*TRY IT*. Reproduce the data exactly. Omit no record.

::::::

-- ==== Sys2Proof/Machine/Port.lean ====
section
/-! DEFINITION. The two agents' steps (44_system.md R200): the host at the register port (R191, R192) and at its own
memories (20_memory.md R84), the reset event, the sequencer, and the WAIT poll. -/

namespace Sys2Proof.Machine

/-- `RD n` (R192, 10_state.md R21): the value the port returns; CMD and numbers 12 to 15 read 0. -/
def regRead (n : RegNum) (s : State) : Word :=
  match n.toNat with
  | 1 => s.status.word
  | 2 => s.width
  | 3 => s.height
  | 4 => s.msgLen
  | 5 => s.total
  | 6 => s.idx
  | 7 => s.opa
  | 8 => s.opb
  | 9 => s.res
  | 10 => s.xpos
  | 11 => s.ypos
  | _ => 0#32

/-- A word written to CMD (R193): the command it decodes to, or IllegalCommand. The busy test comes first in both
(60_exceptions.md R217). -/
def dispatch (w : Word) (s : State) : Answer :=
  match decode w with
  | .ok i => exec i s
  | .error _ => illegalCommand s

/-- `WR n, v` (R191, 10_state.md R43): a write to a read-only or reserved number is ignored, and so is every write while
BUSY = 1. -/
def regWrite (n : RegNum) (v : Word) (s : State) : Answer :=
  match n.toNat with
  | 0 => dispatch v s
  | 2 => whenIdle s fun s => .next { s with width := v }
  | 3 => whenIdle s fun s => .next { s with height := v }
  | 4 => whenIdle s fun s => .next { s with msgLen := v }
  | 7 => whenIdle s fun s => .next { s with opa := v }
  | 8 => whenIdle s fun s => .next { s with opb := v }
  | _ => .next s

/-- `PIX[x,y] ?` (20_memory.md R84): while idle, and while DECODE runs (R81, 44_system.md R200). -/
def hostPixRead (x y : Word) (s : State) : Answer :=
  match s.status.phase with
  | .enc => .refused .pixAccessDuringEncode
  | .idle | .decHdr | .decBody =>
    match pixRead s x y with
    | .error f => .fault f
    | .ok v => .next (recordSeen (.pix x y v) s)

/-- `PIX[x,y] = v` (R84), while idle. The host may load the image before it writes WIDTH and HEIGHT
(70_reset_and_hazards.md R243, "in any order"), so this write asks for no grid. DEDUCED, safe (log 7). -/
def hostPixWrite (x y : Word) (v : Pixel) (s : State) : Answer :=
  match s.status.phase with
  | .idle => .next (storePixel s x y v)
  | .enc => .refused .pixAccessDuringEncode
  | .decHdr | .decBody => .refused .pixWriteDuringDecode

/-- `MSG[a] ?` (R84): while idle, and while ENCODE runs (R81, 44_system.md R200). -/
def hostMsgRead (a : Word) (s : State) : Answer :=
  match s.status.phase with
  | .idle | .enc => .next (recordSeen (.msg a (msgRead s a)) s)
  | .decHdr | .decBody => .refused .msgAccessDuringDecode

/-- `MSG[a] = v` (R84), while idle. -/
def hostMsgWrite (a : Word) (v : Byte) (s : State) : Answer :=
  match s.status.phase with
  | .idle => .next (msgWrite s a v)
  | .enc => .refused .msgWriteDuringEncode
  | .decHdr | .decBody => .refused .msgAccessDuringDecode

/-- One step of the host (44_system.md R200). -/
def hostStep (op : HostOp) (s : State) : Answer :=
  match op with
  | .rd n => .next (recordSeen (.reg n (regRead n s)) s)
  | .wr n v => regWrite n v s
  | .pixRd x y => hostPixRead x y s
  | .pixWr x y v => hostPixWrite x y v s
  | .msgRd a => hostMsgRead a s
  | .msgWr a v => hostMsgWrite a v s
  | .reset => .next (resetEvent s)

/-- The sequencer's turn (44_system.md R196): the one enabled step of the phase; while idle none is enabled and nothing
happens (70_reset_and_hazards.md R240, "nothing starts by itself"; log 2). -/
def seqTurn (s : State) : Answer :=
  match s.status.phase with
  | .idle => .next s
  | .enc => encStep s
  | .decHdr => decHdrStep s
  | .decBody => decBodyStep s

/-- One poll of WAIT (30_encoding.md R105): the host reads STATUS; while BUSY reads 1 the sequencer has the next turn and
then the host polls again. DESIGN CHOICE, safe (log 3): the alternation stands for the fairness of
70_reset_and_hazards.md R253. -/
def waitPoll (s : State) : Answer :=
  if s.status.busy then
    .next (setAgenda (.seq :: .wait :: s.agenda) (recordSeen (.reg 1#4 (regRead 1#4 s)) s))
  else .next (recordSeen (.reg 1#4 (regRead 1#4 s)) s)

/-- What a turn does, the turn itself already taken off the agenda. -/
def runTurn (t : Turn) (s : State) : Answer :=
  match t with
  | .host op => hostStep op s
  | .seq => seqTurn s
  | .wait => waitPoll s

end Sys2Proof.Machine
end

::::::

*YOUR RESPONSE*.
-- ==== Sys2Proof/Machine/Port.lean ====
section
/-! DEFINITION. The two agents' steps (44_system.md R200): the host at the register port (R191, R192) and at its own
memories (20_memory.md R84), the reset event, the sequencer, and the WAIT poll. -/

namespace Sys2Proof.Machine

/-- `RD n` (R192, 10_state.md R21): the value the port returns; CMD and numbers 12 to 15 read 0. -/
def regRead (n : RegNum) (s : State) : Word :=
  match n.toNat with
  | 1 => s.status.word
  | 2 => s.width
  | 3 => s.height
  | 4 => s.msgLen
  | 5 => s.total
  | 6 => s.idx
  | 7 => s.opa
  | 8 => s.opb
  | 9 => s.res
  | 10 => s.xpos
  | 11 => s.ypos
  | _ => 0#32

/-- A word written to CMD (R193): the command it decodes to, or IllegalCommand. The busy test comes first in both
(60_exceptions.md R217). -/
def dispatch (w : Word) (s : State) : Answer :=
  match decode w with
  | .ok i => exec i s
  | .error _ => illegalCommand s

/-- `WR n, v` (R191, 10_state.md R43): a write to a read-only or reserved number is ignored, and so is every write while
BUSY = 1. -/
def regWrite (n : RegNum) (v : Word) (s : State) : Answer :=
  match n.toNat with
  | 0 => dispatch v s
  | 2 => whenIdle s fun s => .next { s with width := v }
  | 3 => whenIdle s fun s => .next { s with height := v }
  | 4 => whenIdle s fun s => .next { s with msgLen := v }
  | 7 => whenIdle s fun s => .next { s with opa := v }
  | 8 => whenIdle s fun s => .next { s with opb := v }
  | _ => .next s

/-- `PIX[x,y] ?` (20_memory.md R84): while idle, and while DECODE runs (R81, 44_system.md R200). -/
def hostPixRead (x y : Word) (s : State) : Answer :=
  match s.status.phase with
  | .enc => .refused .pixAccessDuringEncode
  | .idle | .decHdr | .decBody =>
    match pixRead s x y with
    | .error f => .fault f
    | .ok v => .next (recordSeen (.pix x y v) s)

/-- `PIX[x,y] = v` (R84), while idle. The host may load the image before it writes WIDTH and HEIGHT
(70_reset_and_hazards.md R243, "in any order"), so this write asks for no grid. DEDUCED, safe (log 7). -/
def hostPixWrite (x y : Word) (v : Pixel) (s : State) : Answer :=
  match s.status.phase with
  | .idle => .next (storePixel s x y v)
  | .enc => .refused .pixAccessDuringEncode
  | .decHdr | .decBody => .refused .pixWriteDuringDecode

/-- `MSG[a] ?` (R84): while idle, and while ENCODE runs (R81, 44_system.md R200). -/
def hostMsgRead (a : Word) (s : State) : Answer :=
  match s.status.phase with
  | .idle | .enc => .next (recordSeen (.msg a (msgRead s a)) s)
  | .decHdr | .decBody => .refused .msgAccessDuringDecode

/-- `MSG[a] = v` (R84), while idle. -/
def hostMsgWrite (a : Word) (v : Byte) (s : State) : Answer :=
  match s.status.phase with
  | .idle => .next (msgWrite s a v)
  | .enc => .refused .msgWriteDuringEncode
  | .decHdr | .decBody => .refused .msgAccessDuringDecode

/-- One step of the host (44_system.md R200). -/
def hostStep (op : HostOp) (s : State) : Answer :=
  match op with
  | .rd n => .next (recordSeen (.reg n (regRead n s)) s)
  | .wr n v => regWrite n v s
  | .pixRd x y => hostPixRead x y s
  | .pixWr x y v => hostPixWrite x y v s
  | .msgRd a => hostMsgRead a s
  | .msgWr a v => hostMsgWrite a v s
  | .reset => .next (resetEvent s)

/-- The sequencer's turn (44_system.md R196): the one enabled step of the phase; while idle none is enabled and nothing
happens (70_reset_and_hazards.md R240, "nothing starts by itself"; log 2). -/
def seqTurn (s : State) : Answer :=
  match s.status.phase with
  | .idle => .next s
  | .enc => encStep s
  | .decHdr => decHdrStep s
  | .decBody => decBodyStep s

/-- One poll of WAIT (30_encoding.md R105): the host reads STATUS; while BUSY reads 1 the sequencer has the next turn and
then the host polls again. DESIGN CHOICE, safe (log 3): the alternation stands for the fairness of
70_reset_and_hazards.md R253. -/
def waitPoll (s : State) : Answer :=
  if s.status.busy then
    .next (setAgenda (.seq :: .wait :: s.agenda) (recordSeen (.reg 1#4 (regRead 1#4 s)) s))
  else .next (recordSeen (.reg 1#4 (regRead 1#4 s)) s)

/-- What a turn does, the turn itself already taken off the agenda. -/
def runTurn (t : Turn) (s : State) : Answer :=
  match t with
  | .host op => hostStep op s
  | .seq => seqTurn s
  | .wait => waitPoll s

end Sys2Proof.Machine
end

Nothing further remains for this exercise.